Records for processing:

theorem toNat_lowSeven {b : Byte} (h : 0x80 ≤ b.toNat) : (b.extractLsb' 0 7).toNat = b.toNat - 0x80 := by
  have hb := b.isLt
  rw [BitVec.extractLsb'_toNat, Nat.shiftRight_zero]
  omega

/-- A command frame in the normal set decodes as its byte does there (R201). -/
theorem Lcd.frame_cmd_normal {r : LcdRegs} (hh : r.h = false) {b : Byte} {i : Instr} (hd : decodeNormal b = .ok i) :
    (Lcd.known r).frame .cmd b = Lcd.apply i (.known r) :=
  Lcd.frame_of_decodes (by rw [decodeFrame_cmd, if_neg (by simp [hh]), hd])

/-- A command frame in the extended set decodes as its byte does there (R201). -/
theorem Lcd.frame_cmd_extended {r : LcdRegs} (hh : r.h = true) {b : Byte} {i : Instr} (hd : decodeExtended b = .ok i) :
    (Lcd.known r).frame .cmd b = Lcd.apply i (.known r) :=
  Lcd.frame_of_decodes (by rw [decodeFrame_cmd, if_pos hh, hd])

theorem Lcd.frame_data {r : LcdRegs} (hv : r.v = false) (d : Byte) : (Lcd.known r).frame .data d =
    .known { r with ddram := r.ddram.write (fbIndex r.y r.x) d }.advance :=
  (Lcd.frame_of_decodes (decodeFrame_data r.h d)).trans (Lcd.apply_data hv d)

/-- The normal set by the value of the byte (R203 to R206, R213). -/
theorem decodeNormal_eq (b : Byte) : decodeNormal b =
    if 0x20 ≤ b.toNat ∧ b.toNat ≤ 0x27 then .ok (.fset (b.getLsbD 2) (b.getLsbD 1) (b.getLsbD 0))
    else if 0x80 ≤ b.toNat then .ok (.xaddr (b.extractLsb' 0 7))
    else if 0x40 ≤ b.toNat ∧ b.toNat ≤ 0x47 then .ok (.yaddr (b.extractLsb' 0 3))
    else if b.toNat = 0x08 ∨ b.toNat = 0x09 ∨ b.toNat = 0x0C ∨ b.toNat = 0x0D then
      .ok (.dctl (b.getLsbD 2) (b.getLsbD 0))
    else .error .noPattern := by
  simp only [decodeNormal, isFset_iff, highBit_iff, isYaddr_iff, isDctl_iff]

/-- The extended set by the value of the byte (R203, R207 to R209, R213). -/
theorem decodeExtended_eq (b : Byte) : decodeExtended b =
    if 0x20 ≤ b.toNat ∧ b.toNat ≤ 0x27 then .ok (.fset (b.getLsbD 2) (b.getLsbD 1) (b.getLsbD 0))
    else if 0x80 ≤ b.toNat then .ok (.vop (b.extractLsb' 0 7))
    else if 0x10 ≤ b.toNat ∧ b.toNat ≤ 0x17 then .ok (.bias (b.extractLsb' 0 3))
    else if 0x04 ≤ b.toNat ∧ b.toNat ≤ 0x07 then .ok (.tempco (b.extractLsb' 0 2))
    else .error .noPattern := by
  simp only [decodeExtended, isFset_iff, highBit_iff, isBias_iff, isTempco_iff]

/-- Every command byte in the normal set (R203 to R206, R213). -/
theorem Lcd.frame_cmd_normal_eq {r : LcdRegs} (hv : r.v = false) (hh : r.h = false) (b : Byte) :
    (Lcd.known r).frame .cmd b =
      if 0x20 ≤ b.toNat ∧ b.toNat ≤ 0x27 then
        .known { r with pd := b.getLsbD 2, v := b.getLsbD 1, h := b.getLsbD 0 }
      else if b.toNat = 0x08 ∨ b.toNat = 0x09 ∨ b.toNat = 0x0C ∨ b.toNat = 0x0D then
        .known { r with d := b.getLsbD 2, e := b.getLsbD 0 }
      else if 0x40 ≤ b.toNat ∧ b.toNat ≤ 0x45 then .known { r with y := b.toNat - 0x40 }
      else if 0x80 ≤ b.toNat ∧ b.toNat ≤ 0xD3 then .known { r with x := b.toNat - 0x80 }
      else .undef := by
  have hd := decodeNormal_eq b
  split_ifs at hd with hfset hx hy hdctl
  · rw [Lcd.frame_cmd_normal hh hd, Lcd.apply_fset hv, if_pos hfset]
  · rw [Lcd.frame_cmd_normal hh hd, if_neg hfset, if_neg (by omega), if_neg (by omega), Lcd.apply_xaddr hv hh,
      toNat_lowSeven hx]
    exact if_congr (by omega) rfl rfl
  · rw [Lcd.frame_cmd_normal hh hd, if_neg hfset, if_neg (by omega),
      if_neg (c := 0x80 ≤ b.toNat ∧ b.toNat ≤ 0xD3) (by omega), Lcd.apply_yaddr hv hh, toNat_lowThree hy]
    exact if_congr (by omega) rfl rfl
  · rw [Lcd.frame_cmd_normal hh hd, Lcd.apply_dctl hv hh, if_neg hfset, if_pos hdctl]
  · rw [Lcd.frame_of_rejected (by rw [decodeFrame_cmd, if_neg (by simp [hh]), hd]), if_neg hfset, if_neg hdctl,
      if_neg (by omega), if_neg (by omega)]

/-- Every command byte in the extended set (R203, R207 to R209, R213). -/
theorem Lcd.frame_cmd_extended_eq {r : LcdRegs} (hv : r.v = false) (hh : r.h = true) (b : Byte) :
    (Lcd.known r).frame .cmd b =
      if 0x20 ≤ b.toNat ∧ b.toNat ≤ 0x27 then
        .known { r with pd := b.getLsbD 2, v := b.getLsbD 1, h := b.getLsbD 0 }
      else if 0x04 ≤ b.toNat ∧ b.toNat ≤ 0x07 then .known { r with tc := b.extractLsb' 0 2 }
      else if 0x10 ≤ b.toNat ∧ b.toNat ≤ 0x17 then .known { r with bs := b.extractLsb' 0 3 }
      else if 0x80 ≤ b.toNat then .known { r with vop := b.extractLsb' 0 7 }
      else .undef := by
  have hd := decodeExtended_eq b
  split_ifs at hd with hfset hvop hbias htempco
  · rw [Lcd.frame_cmd_extended hh hd, Lcd.apply_fset hv, if_pos hfset]
  · rw [Lcd.frame_cmd_extended hh hd, Lcd.apply_vop hv hh, if_neg hfset, if_neg (by omega), if_neg (by omega),
      if_pos hvop]
  · rw [Lcd.frame_cmd_extended hh hd, Lcd.apply_bias hv hh, if_neg hfset, if_neg (by omega), if_pos hbias]
  · rw [Lcd.frame_cmd_extended hh hd, Lcd.apply_tempco hv hh, if_neg hfset, if_pos htempco]
  · rw [Lcd.frame_of_rejected (by rw [decodeFrame_cmd, if_pos hh, hd]), if_neg hfset, if_neg htempco, if_neg hbias,
      if_neg hvop]

/-- Settles O38: one table for each command set. -/
theorem commandByteEffects : Obligations.CommandByteEffects := by
  intro r b hv
  by_cases hh : r.h = false
  · rw [Lcd.frame_cmd_normal_eq hv hh, if_pos hh]
  · rw [Lcd.frame_cmd_extended_eq hv (Bool.eq_true_of_not_eq_false hh), if_neg hh]

/-! ## UNDEF, and what is observed of a trace -/

/-- Vertical addressing sends every frame to UNDEF, with a meaning or without (R213). -/
theorem Lcd.frame_of_vertical {r : LcdRegs} (hv : r.v = true) (m : Mode) (b : Byte) :
    (Lcd.known r).frame m b = .undef := by
  cases hd : decodeFrame r.h (frameBits m b) with
  | ok i => rw [Lcd.frame_of_decodes hd, Lcd.apply_of_vertical (decodeFrame_isHost hd) hv]
  | error e => exact Lcd.frame_of_rejected hd

/-- Observing goes on from where it was (R214). -/
theorem observe_append (es fs : List WireEvent) : observe (es ++ fs) = fs.foldl Lcd.event (observe es) :=
  List.foldl_append

/-- Frames alone do not leave UNDEF (R213). -/
theorem foldl_event_frames_undef (fs : List (Mode × Byte)) :
    (fs.map fun f => WireEvent.frame f.1 f.2).foldl Lcd.event .undef = .undef := by
  induction fs with
  | nil => rfl
  | cons f fs ih => exact ih

/-- Settles O39: an UNDEF and a vertical controller, frames without a reset pulse, and the pulse. -/
theorem undefAbsorbsUntilResetPulse : Obligations.UndefAbsorbsUntilResetPulse :=
  ⟨Lcd.frame_undef, fun _ m b hv => Lcd.frame_of_vertical hv m b, foldl_event_frames_undef, fun _ => rfl⟩

/-- A trace that ends with a block reset leaves UNDEF (R215). -/
theorem observe_trace_blockReset (s : State) : observe s.blockReset.trace = .undef := by
  rw [State.trace, State.blockReset_pending, ← List.append_assoc, observe_append]
  rfl

/-- Settles O17: the block reset's mark gives UNDEF, and the frames after it keep that. -/
theorem blockResetLosesPanel : Obligations.BlockResetLosesPanel := by
  intro s t fs h
  obtain rfl := Host.Outcome.next.inj h
  rw [observe_append, observe_trace_blockReset, foldl_event_frames_undef]

/-- Settles O40, by power and the display mode. -/
theorem visibleByDisplayMode : Obligations.VisibleByDisplayMode := by
  refine ⟨fun _ _ => rfl, fun r x y _ _ => ⟨fun hpd => ?_, fun hpd => ⟨fun hd he => ?_, fun hd he => ?_,
    fun hd hdd => ?_, fun b hdd hd => ⟨fun he => ?_, fun he => ?_⟩⟩⟩⟩
  · simp [Lcd.visible, hpd]
  · simp [Lcd.visible, hpd, hd, he]
  · simp [Lcd.visible, hpd, hd, he]
  · cases he : r.e <;> simp [Lcd.visible, hpd, hd, he, hdd]
  · simp [Lcd.visible, hpd, hd, he, hdd]
  · simp [Lcd.visible, hpd, hd, he, hdd]

/-! ## What the controller takes in a step -/

/-- Settles O9: the step delivers the oldest event of the wire, which is the frame. -/
theorem stepDeliversFrame : Obligations.StepDeliversFrame := by
  intro s m b rest r i hp hl hd
  simp only [step, hp, deliver, hl, hd]

/-- Settles O58: nothing is on the wire. -/
theorem resetObserved : Obligations.ResetObserved := rfl

end Sys2Proof.Machine
end

section
/-! PROOFS. The family 44_wire_commands, what the controller hears: only a step that takes an event of the wire moves the
controller or the part of the trace it has taken (R6, R214). -/

namespace Sys2Proof.Machine

/-- The controller and the part of the trace it has taken: what no move of the block or the host touches (R6). -/
def State.farSide (s : State) : Lcd × List WireEvent := (s.lcd, s.heard)

theorem State.observed_iff (s : State) : s.Observed ↔ s.farSide.1 = observe s.farSide.2 := Iff.rfl

theorem State.begin_farSide (i : Instr) (s : State) : (s.begin i).farSide = s.farSide := by
  unfold State.begin
  split <;> simp [State.farSide]

theorem exec_host_farSide {i : Instr} (hi : i.isHost = true) {s t : State} (h : exec i s = .next t) :
    t.farSide = s.farSide := by
  obtain rfl := Host.Outcome.next.inj ((exec_host hi s).symm.trans h)
  split <;> simp [State.farSide]

theorem accept_farSide {w : Word} {s t : State} (h : accept w s = .next t) : t.farSide = s.farSide := by
  obtain ⟨-, rfl⟩ | ⟨i, -, -, rfl⟩ | ⟨i, hd, -, he⟩ := accept_next h
  · rfl
  · exact s.begin_farSide i
  · exact exec_host_farSide (decodeHost_isHost hd) he

theorem perform_farSide {a : Act} {s t : State} (h : perform a s = .next t) : t.farSide = s.farSide := by
  obtain ⟨-, rfl⟩ | ⟨off, rfl⟩ | ⟨v, -, rfl⟩ | ⟨v, -, ha⟩ | rfl := perform_next h
  · rfl
  · rfl
  · rfl
  · exact accept_farSide ha
  · rfl

theorem advance_farSide {s t : State} (h : advance s = .next t) : t.farSide = s.farSide := by
  obtain ⟨-, rfl⟩ | ⟨i, rest, -, -, hp⟩ | ⟨k, inb, -, rfl⟩ := advance_next h
  · simp [State.farSide]
  · exact perform_farSide (s := { s with inbox := rest }) hp
  · simp [State.farSide]

/-- Settles O57: delivering an event is one more step of observing, and every other move leaves the far side. -/
theorem stepKeepsObserved : Obligations.StepKeepsObserved := by
  intro s t h hstep
  obtain ⟨e, rest, -, hd⟩ | ⟨-, -, ha⟩ | ⟨w, -, -, -, hacc⟩ | ⟨i, rest, -, -, -, -, hp⟩ | ⟨-, -, -, -, rfl⟩ :=
    step_next hstep
  · obtain rfl := Host.Outcome.next.inj ((deliver_eq e _).symm.trans hd)
    have hheard : s.lcd = observe s.heard := h
    change s.lcd.event e = observe (s.heard ++ [e])
    rw [observe_append, hheard]
    rfl
  · rwa [State.observed_iff, advance_farSide ha]
  · rwa [State.observed_iff, accept_farSide (s := { s with held := none }) hacc]
  · rwa [State.observed_iff, perform_farSide (s := { s with inbox := rest }) hp]
  · exact h

end Sys2Proof.Machine
end

section
/-! PROOFS. The family 44_wire_commands, the commands that keep the panel: what each puts on the wire, and that a
controller as INIT leaves it stays so (R121, R127, R181, R205, R206, R216). -/

namespace Sys2Proof.Machine

/-! ## The bytes the block builds, at the controller -/

theorem Lcd.frame_fsetByte {r : LcdRegs} (hv : r.v = false) (pd v h : Bool) :
    (Lcd.known r).frame .cmd (fsetByte pd v h) = .known { r with pd := pd, v := v, h := h } := by
  have hd : decodeFrame r.h (frameBits .cmd (fsetByte pd v h)) = .ok (.fset pd v h) := by
    rw [decodeFrame_cmd, fsetByte_eq_append, decodeNormal_fset, decodeExtended_fset, ite_self]
  rw [Lcd.frame_of_decodes hd, Lcd.apply_fset hv]

theorem Lcd.frame_dctlByte {r : LcdRegs} (hv : r.v = false) (hh : r.h = false) (d e : Bool) :
    (Lcd.known r).frame .cmd (dctlByte d e) = .known { r with d := d, e := e } := by
  rw [dctlByte_eq_append, Lcd.frame_cmd_normal hh (decodeNormal_dctl d e), Lcd.apply_dctl hv hh]

theorem Lcd.frame_biasByte {r : LcdRegs} (hv : r.v = false) (hh : r.h = true) (bs : BitVec 3) :
    (Lcd.known r).frame .cmd (biasByte bs) = .known { r with bs := bs } := by
  rw [biasByte_eq_append, Lcd.frame_cmd_extended hh (decodeExtended_bias bs), Lcd.apply_bias hv hh]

How to complete this task:
Copy out, word for word, the part of the entries above that begins at the line with "rwa [State.observed_iff, accept_farSide" and ends at the line with "rw [dctlByte_eq_append, Lcd.frame_cmd_normal", including both.

Answer box:
  · rwa [State.observed_iff, accept_farSide (s := { s with held := none }) hacc]
  · rwa [State.observed_iff, perform_farSide (s := { s with inbox := rest }) hp]
  · exact h

end Sys2Proof.Machine
end

section
/-! PROOFS. The family 44_wire_commands, the commands that keep the panel: what each puts on the wire, and that a
controller as INIT leaves it stays so (R121, R127, R181, R205, R206, R216). -/

namespace Sys2Proof.Machine

/-! ## The bytes the block builds, at the controller -/

theorem Lcd.frame_fsetByte {r : LcdRegs} (hv : r.v = false) (pd v h : Bool) :
    (Lcd.known r).frame .cmd (fsetByte pd v h) = .known { r with pd := pd, v := v, h := h } := by
  have hd : decodeFrame r.h (frameBits .cmd (fsetByte pd v h)) = .ok (.fset pd v h) := by
    rw [decodeFrame_cmd, fsetByte_eq_append, decodeNormal_fset, decodeExtended_fset, ite_self]
  rw [Lcd.frame_of_decodes hd, Lcd.apply_fset hv]

theorem Lcd.frame_dctlByte {r : LcdRegs} (hv : r.v = false) (hh : r.h = false) (d e : Bool) :
    (Lcd.known r).frame .cmd (dctlByte d e) = .known { r with d := d, e := e } := by
  rw [dctlByte_eq_append, Lcd.frame_cmd_normal hh (decodeNormal_dctl d e), Lcd.apply_dctl hv hh]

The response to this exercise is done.